Which lines of the entries contain the word "block"? Please list them.

*Dataset records:*

----

/-- The report without its signature (R394): bytes 0x000 to 0x0DF. -/
def reportBody (s : State) (part : Nat) (nonce : List Byte) : List Byte :=
  let q := getPart s part
  leBytes 4 1 ++ leBytes 4 s.caps.toNat ++ nonce ++ s.mgmt.measure ++ leBytes 4 part ++ leBytes 4 s.mgmt.boots
  ++ leBytes 8 q.cg ++ leBytes 8 q.sg ++ leBytes 4 q.hg ++ leBytes 4 0 ++ fixedField 56 (Config.x448Public s.mgmt.reports)

/-- ATTESTATION_REQUEST (R394). -/
def execAttestationRequest (part : Nat) (nonce : List Byte) (s : State) : Res :=
  if fwRuns s && decide (part < 8) && nonce.length == 64 then
    let s1 := modMgmt s fun m => { m with reports := m.reports + 1 }
    let body := reportBody s1 part nonce
    .next (modMgmt s1 fun m => { m with lastRep := padTo 352 (body ++ fixedField 114 (Config.ed448Sign body)) })
  else .next s

/-- A request of a core for another die goes through the link between two dies. -/
def viaLink (c : Acc) (a b d : Nat) : Bool := (dieOf c.core, d) == (a, b) || (dieOf c.core, d) == (b, a)

/-- Bytes at an address have a home across a link: the slice of a block (R381). -/
def farBytes (s : State) (c : Acc) (a b va n : Nat) : Bool :=
  match walk s c.p va with
  | .ok l => !l.domain && (keptAddrs s l (pageOff l va) n).any fun x => viaLink c a b (sliceOf s c.p x / 48)
  | _ => false

/-- The lists that a graph instruction touches, by handle, vertex and direction, as far as they are known. -/
def homedLists (s : State) (c : Acc) (gid : Nat) (p : Instr × Capture) : List (Nat × Nat × Nat) :=
  p.2.lanes.flatMap fun l =>
    let hs := (cursorsOf p.1).map fun k => (getCur (getGroup s gid) l k).handle
    ((graphLists s c gid (p.1, capLane p.2 l)).zipIdx).map fun x => (hs.getD x.2 (mget p.2.addr l 0), x.1.2 / 2, x.1.2 % 2)

/-- A team's spill region has a block across a link (R140). -/
def farSpill (s : State) (c : Acc) (a b : Nat) : Bool :=
  (getTeam s c.team).slate.any fun t => (List.range (t.ns / 32 + 2)).any fun k => farBytes s c a b (t.base + 512 * k) 1

/-- A part of an operation goes through the link between two dies (R390): from the core's die to that of a home slice, of the
controller of a list (R381), or of a block of the spill region. -/
def crosses (s : State) (c : Acc) (gid a b : Nat) (p : Instr × Capture) : Bool :=
  ((touches s c p.1 p.2).any fun t => !t.2.2.2 && farBytes s c a b t.2.1 t.2.2.1)
  || (isGraph p.1 && (homedLists s c gid p).any fun x => viaLink c a b (ctrlOf s c.p x.1 x.2.1 x.2.2 / 16))
  || (isSlate p.1 && farSpill s c a b)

----

*Answer box:*
/-- Bytes at an address have a home across a link: the slice of a block (R381). -/
/-- A team's spill region has a block across a link (R140). -/
controller of a list (R381), or of a block of the spill region. -/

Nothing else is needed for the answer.